Lockfree_mpmc and lockfree ParallelQueue ...

aminer10 · ‎10-20-2010

Hello all,

As you will notice, even inside NASA and other institutions
in France (Ariane...) are making errors in there programs...

Read this:

"Although unexpected computer resets and human errors
continue to frustrate NASA/JPL scientists, both Pathfinder
and Sojourner... Current priorities involve fixing
the software bug that is causing Pathfinder to reset its
computer"

"The trouble experienced by the Mars lander "Mars Pathfinder"
is a classic example of problems caused by priority inversion
in realtime systems"

And don't forget about the french Ariane 5 rocket explosion:

http://www.youtube.com/watch?v=z-r9cYp3tTE

So, i have just updated and corrected a problem with
lockfree_mpmc, if you take a look at lockfree_mpmc.pas
inside my lockfree Parallel Queue zip file:

http://pages.videotron.com/aminer/parallelqueue/parallelqueue.htm

You will notice that i have modified the algorithm in the push()
side, and i have used a test like this:

if getlength >= fsize
then
begin
result:=false;
exit;
end;

Now i have tested my new algorithm and it is working very well.

Correctness:

To not make the correctness verification longer, i will concentrate on
the more important parts.

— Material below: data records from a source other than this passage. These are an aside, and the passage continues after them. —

theorem toProvision_kept {mb : Mb} {s : State} (hg : Kept qu s) : Kept qu (toProvision mb s).2 := by
  unfold toProvision
  repeat' first
    | with_reducible assumption | extract_lets | with_reducible apply deny_kept | with_reducible apply onNvm_kept
    | with_reducible apply settle_kept | with_reducible apply setMode_kept | split

theorem execSysMode_kept {mb : Mb} {target : Nat} {s : State} (hg : Kept qu s) : KeptR qu (execSysMode mb target s) := by
  unfold execSysMode
  repeat' first
    | with_reducible assumption | with_reducible (refine request_kept ?_ (fun _ _ _ => ?_)) | with_reducible apply deny_kept
    | with_reducible apply toProvision_kept | with_reducible apply onGlb_kept | with_reducible apply settle_kept
    | with_reducible apply setMode_kept | with_reducible apply enterRecovery_kept | split

theorem execSysLifecycle_kept {mb : Mb} {target : Nat} {confirm : Nat} {s : State} (hg : Kept qu s) :
    KeptR qu (execSysLifecycle mb target confirm s) := by
  unfold execSysLifecycle
  repeat' first
    | with_reducible assumption | with_reducible (refine request_kept ?_ (fun _ _ _ => ?_)) | with_reducible apply deny_kept
    | with_reducible apply onNvm_kept | split

theorem respondThen_kept {mb : Nat} {act : State → State} {s : State} (hg : Kept qu s) (hf : ∀ s, Kept qu s → Kept qu (act s)) :
    Kept qu (respondThen mb act s).2 := hf _ (respond_kept (answer_kept hg))

theorem execSysReset_kept {mb : Mb} {kind : Nat} {s : State} (hg : Kept qu s) : KeptR qu (execSysReset mb kind s) := by
  unfold execSysReset
  repeat' first
    | with_reducible assumption | with_reducible (refine request_kept ?_ (fun _ _ _ => ?_)) | with_reducible apply deny_kept
    | with_reducible (refine respondThen_kept ?_ (fun _ _ => ?_)) | with_reducible apply recogniseReset_kept | split

theorem execSysHalt_kept {mb : Mb} {confirm : Nat} {s : State} (hg : Kept qu s) : KeptR qu (execSysHalt mb confirm s) := by
  unfold execSysHalt
  repeat' first
    | with_reducible assumption | with_reducible (refine request_kept ?_ (fun _ _ _ => ?_)) | with_reducible apply deny_kept
    | with_reducible (refine respondThen_kept ?_ (fun _ _ => ?_)) | with_reducible apply halt_kept | split

theorem execSysPatchLoad_kept {mb : Mb} {addr : Nat} {len : Nat} {colour : Nat} {s : State} (hg : Kept qu s) :
    KeptR qu (execSysPatchLoad mb addr len colour s) := by
  unfold execSysPatchLoad
  repeat' first
    | with_reducible assumption | with_reducible (refine request_kept ?_ (fun _ _ _ => ?_)) | with_reducible apply deny_kept
    | with_reducible (refine withBuffer_kept ?_ (fun _ _ _ => ?_)) | with_reducible apply onNvm_kept | split

theorem execSysPatchInfo_kept {mb : Mb} {s : State} (hg : Kept qu s) : KeptR qu (execSysPatchInfo mb s) := by
  unfold execSysPatchInfo
  with_reducible repeat' first | assumption | refine request_kept ?_ (fun _ _ _ => ?_) | apply done_kept

theorem openSession_kept {mb : Nat} {w : World} {enrolment : Bool} {s : State} (hg : Kept qu s) :
    Kept qu (openSession mb w enrolment s).2 := by
  unfold openSession
  with_reducible repeat' first | assumption | apply draw_kept | apply setMbx_kept

theorem challenge_kept {mb : Nat} {g : Nat} {s : State} (hg : Kept qu s) : Kept qu (challenge mb g s).2 := by
  unfold challenge
  repeat' first
    | with_reducible assumption | with_reducible apply useG_kept | with_reducible apply draw_kept | with_reducible apply setMbx_kept
    | split | with_reducible (refine kept_snd (by with_reducible assumption) ?_)

theorem authOpen_kept {mb : Nat} {world : Nat} {g : Nat} {s : State} (hg : Kept qu s) : Kept qu (authOpen mb world g s).2 := by
  unfold authOpen
  repeat' first
    | with_reducible assumption | extract_lets | with_reducible apply closeSession_kept | with_reducible apply openSession_kept
    | with_reducible apply challenge_kept | split

theorem execAuthOpen_kept {mb : Mb} {world : Nat} {gslot : Nat} {s : State} (hg : Kept qu s) :
    KeptR qu (execAuthOpen mb world gslot s) := by
  unfold execAuthOpen
  with_reducible repeat' first | assumption | refine openRequest_kept ?_ (fun _ _ => ?_) | apply authOpen_kept

theorem authProve_kept {mb : Nat} {proof : Nat} {s : State} (hg : Kept qu s) : Kept qu (authProve mb proof s).2 := by
  unfold authProve
  repeat' first
    | with_reducible assumption | extract_lets | with_reducible apply setMbx_kept | with_reducible apply readG_kept
    | with_reducible apply openSession_kept | split | with_reducible (refine kept_snd (by with_reducible assumption) ?_)

theorem execAuthProve_kept {mb : Mb} {proof : Nat} {s : State} (hg : Kept qu s) : KeptR qu (execAuthProve mb proof s) := by
  unfold execAuthProve
  with_reducible repeat' first | assumption | refine openRequest_kept ?_ (fun _ _ => ?_) | apply authProve_kept

theorem execAuthClose_kept {mb : Mb} {s : State} (hg : Kept qu s) : KeptR qu (execAuthClose mb s) := by
  unfold execAuthClose
  with_reducible repeat' first | assumption | refine request_kept ?_ (fun _ _ _ => ?_) | apply done_kept | apply closeSession_kept

theorem execSessionIdleExpire_kept {mb : Mb} {s : State} (hg : Kept qu s) : KeptR qu (execSessionIdleExpire mb s) := by
  unfold execSessionIdleExpire
  repeat' first
    | with_reducible assumption | with_reducible apply keptR_next | with_reducible apply closeSession_kept | split
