-- ==== Sys2Proof/Tests/Slice0.lean ====
section
/-! SUPPORT. Small tests: ill-formed commands refused, worked examples of the spec, and for every statement of Obligations.lean states that
meet its hypotheses, clause by clause. -/

namespace Sys2Proof.Tests

open Sys2Proof Sys2Proof.Machine Sys2Proof.Safety

set_option Elab.async false
set_option maxRecDepth 4000

/-! Well-formed commands: each check refuses a term -/

theorem test_wf_refuses_mailbox :
    ([.sysMode 0 256, .sysLifecycle 0 256 0x4C43, .sysLifecycle 0 2 65536, .sysReset 0 256, .sysHalt 0 65536,
      .sysTimeStep 0 (2 ^ 48) 0 0, .sysTimeStep 0 0 (2 ^ 32) 0, .sysTimeStep 0 0 0 256, .sysPatchLoad 0 (2 ^ 64) 4803 0,
      .sysPatchLoad 0 0 (2 ^ 32) 0, .sysPatchLoad 0 0 4803 256, .authOpen 0 256 0, .authOpen 0 0 65536, .authProve 0 (2 ^ 128),
      .objGet 0 [2 ^ 32], .objSet 0 { list := [] }, .objSet 0 { list := List.replicate 31 { id := 0, len := 1, value := 0 } },
      .objSet 0 { list := [{ id := 2 ^ 32, len := 1, value := 0 }] }, .objSet 0 { list := [{ id := 0, len := 256, value := 0 }] },
      .objSet 0 { list := [{ id := 0, len := 1, value := 256 }] },
      .keyIdentity 0 (2 ^ 64) 0, .keyImport 0 0 (2 ^ 32) 0, .keyGenerate 0 256 0 0, .keyGenerate 0 0 65536 0, .keyGenerate 0 0 0 (2 ^ 64),
      .keyWrap 0 65536 0 0 0, .keyUnwrap 0 0 65536 0 0, .keyRestrict 0 0 (2 ^ 32) 0, .keyDestroy 0 256 0, .keyZeroize 0 65536] : List Instr).all
      (fun i => !i.wf) = true := by decide

theorem test_wf_refuses_bodies :
    ([.objBulkRead 0 { cls := 256, codes := [1], first := 0, count := 1, addr := 0, colour := 0 },
      .objBulkWrite 0 { cls := 4, codes := [256], first := 0, count := 1, addr := 0, colour := 0 },
      .objBulkWrite 0 { cls := 4, codes := [1], first := 65536, count := 1, addr := 0, colour := 0 },
      .keyDerive 0 { space := 1, slot := 0, source := 65536, attr := 0, label := [1], context := [] },
      .keyDerive 0 { space := 1, slot := 0, source := 0, attr := 0, label := List.replicate 256 1, context := [] },
      .chanCreate 0 65536, .chanSet 0 { list := [] }, .chanEnable 0 65536, .chanDisable 0 65536, .chanSwitch 0 65536,
      .chanMap 0 0 { hport := 256, outer := none, inner := none }, .chanUnmap 0 { hport := 0, outer := some 65536, inner := none },
      .caCreate 0 0 0 65536, .caSet 0 { list := [] }, .caRekey 0 0 (2 ^ 32), .caDelete 0 65536, .linkSet 0 { list := [] }, .linkRestart 0 256,
      .schedPolicer 0 { list := [] }, .schedShaper 0 { list := [] }, .schedWeight 0 { list := [] }, .schedGateLoad 0 256 1 64 0 0,
      .schedGateCommit 0 0 (2 ^ 48) 0, .schedGateCancel 0 256, .pairBind 0 0 256, .pairSet 0 { list := [] }, .clTest 0 256,
      .pmuSet 0 { list := [] }, .calRead 0 0 256, .calWrite 0 (2 ^ 64) 0, .calHbmTest 0 ⟨[0x1000000020], false⟩, .calSerdes 0 256,
      .logTamper 0 (2 ^ 32) 1, .logFaults 0 0 256, .laReset 0 256, .perfSet 0 { list := [] }, .perfSumpRead 0 256 0 0] : List Instr).all
      (fun i => !i.wf) = true := by decide

theorem test_wf_refuses_registers :
    ([.mailboxReqWrite .pf0 0 512 0, .mailboxReqWrite .pf0 0 2 0, .todReceive (List.replicate 17 0) true, .offDomainAccess .pf0 2 false,
      .avsTelemetry 65536 0 0 true, .meterRound [], .meterRound (List.replicate 34 { meter := 65536, temp := 0, vdd := 0 }),
      .meterRound (List.replicate 34 { meter := 0, temp := 32768, vdd := 0 }), .downshiftEval [], .sagWarn 8, .glbResetCold .pf0 65536,
      .glbResetWarm .pf0 65536, .resetRelease { badGranules := [393216] }, .resetRelease { badClusters := [34] },
      .resetRelease { badGroups := [16] }, .resetRelease { avsReading := some 65536 }, .irqMapWrite .pf0 56 0, .dpWindowRead 0 ⟨4097, .ok⟩,
      .dpWindowRead 1048575 ⟨2, .ok⟩, .dpWindowWrite 0 ⟨[], .ok⟩, .dpWindowRead 0 ⟨1, .corrected 2⟩, .registerWrite .pf0 0x4000000 0,
      .imeSweepRequest (some .pf0) 64, .imeSweepRequest none 64, .mpuRelease (.gydom [{ n := 12, lo := 0, hi := 0, attr := 0 }]), .i2cWrite []] : List Instr).all
      (fun i => !i.wf) = true := by decide

theorem test_wf_refuses_traffic :
    ([.spillReturn 65536 ⟨.enc, .ok⟩, .launch ⟨0, { data := [257] }⟩, .txDescriptor ⟨8, .corrected 2⟩, .quarantineTest 393216 true,
      .classEntryRewrite { hport := 256, outer := none, inner := none }, .chanDrainDone 65536, .slotRetire 65536, .mkpduSend 65536,
      .mkpduReceive 65536 false,
      .peerLifeExpire 0 (2 ^ 96), .rekeyInterval 65536, .rekeyStart 65536, .remaskLine .chan 65536,
      .masterAccess { master := 7, colour := 0, world := 0, addr := 0, write := none, len := 1 } .ok,
      .masterAccess { master := 1, colour := 0, world := 0, addr := 0, write := some [1], len := 2 } .ok,
      .masterAccess { master := 1, colour := 0, world := 0, addr := 0, write := none, len := 257 } .ok,
      .tamperAssert [], .tamperAssert [13], .leaseRenew (2 ^ 32) 0, .leaseAck 0 256, .halting 256, .handover 256, .watermark 0 [],
      .watermark 0 [(65536, 0)], .wmAck (2 ^ 32), .mirror 0 0 (List.replicate 961 0), .mirror 0 (2 ^ 64) [], .mirrorAck 0 0 256,
      .mirrorAckTimeout (2 ^ 32), .state 256 0 0 0, .timeCmp (2 ^ 48) 0 0, .pairPart 1 2 (List.replicate 961 0),
      .pairConfirm (2 ^ 128)] : List Instr).all (fun i => !i.wf) = true := by decide

theorem test_wf_refuses_long_frames :
    (Instr.hostFrameReceive 0 (List.replicate 65536 0) true true).wf = false
    ∧ (Instr.lineFrameReceive 0 (List.replicate 65536 0) true).wf = false ∧ (Instr.cellReceive 0 (List.replicate 65536 0)).wf = false := by
  refine ⟨?_, ?_, ?_⟩ <;> simp only [Instr.wf, List.length_replicate] <;> decide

If you take a look at the lock-free ParallelQueue
source code , inside lockfree_mpmc.pas you will read this in push side:

function TLockfree_MPMC.push(tm : tNodeQueue):boolean;//stdcall;
var lasttail,newtemp:longword;
begin
if getlength >= fsize
then
begin
result:=false;
exit;
end;
result:=true;
//newTemp:=windows.interlockedincrement(temp);
newTemp:=LockedIncLong(temp);

lastTail:=newTemp-1;
setObject(lastTail,tm);
repeat
if CAS(tail[0],lasttail,newtemp)
then
begin
exit;
end;
sleep(0);
until false;
end;

So, let's say the size of the bounded queue is 1000 , and imagine
that the threads are executing the "if getlength >= fsize " all at the
same time, and imagine that the getlength returns 999, so, the
"if getlength >= fsize" will returns false , and since we have
fSize:=(1 shl aPower) - margin , with a margin of 1000
(margin must be >= to the number of cores) , there will be no
problem(overflow..)...

Now in the pop side, you will read this:

function TLockfree_MPMC.pop(var obj:tNodeQueue):boolean;

var lastHead : longword;
begin
repeat
lastHead:=head[0];
if tail[0]<>head[0]
then
begin
obj:=getObject(lastHead);
if CAS(head[0],lasthead,lasthead+1)
then
begin
result:=true;
exit;
end;
end
else
begin
result:=false;
exit;
end;
until false;
end;

So, as you have noticed, there is a test like this:
if CAS(head[0],lasthead,lasthead+1) , and this test
avoids something like the ABA problem, cause if head
have changed , the CAS() will fail.

I have updated my Threadpool engine with the new lockfree_mpmc,
please download my other modules that use lockfree_mpmc.

Sincerely
Amine Moulay Ramdane.

Dmitry_Vyukov · ‎10-20-2010

Quoting aminer10

Correctness:
To not make the correctness verification longer, i will concentrate on
the more important parts. If you take a look at the lock-free ParallelQueue
source code , inside lockfree_mpmc.pas you will read this in push side:

The proof looks rather weak.

The queue passed your "verification", and then you were pointed to some serious problem. Then you fixed it, and they queue passed your "verification" again. Then you were pointed to other serious problem. You fixed it again, and they queue passed your "verification" again. And now you find one more problem, and assert that this time it should be correct... It brings your "verification" process into question...

aminer10 · ‎10-20-2010

Hello,

Dmitry Vyukov the prince Jedi is coming back ..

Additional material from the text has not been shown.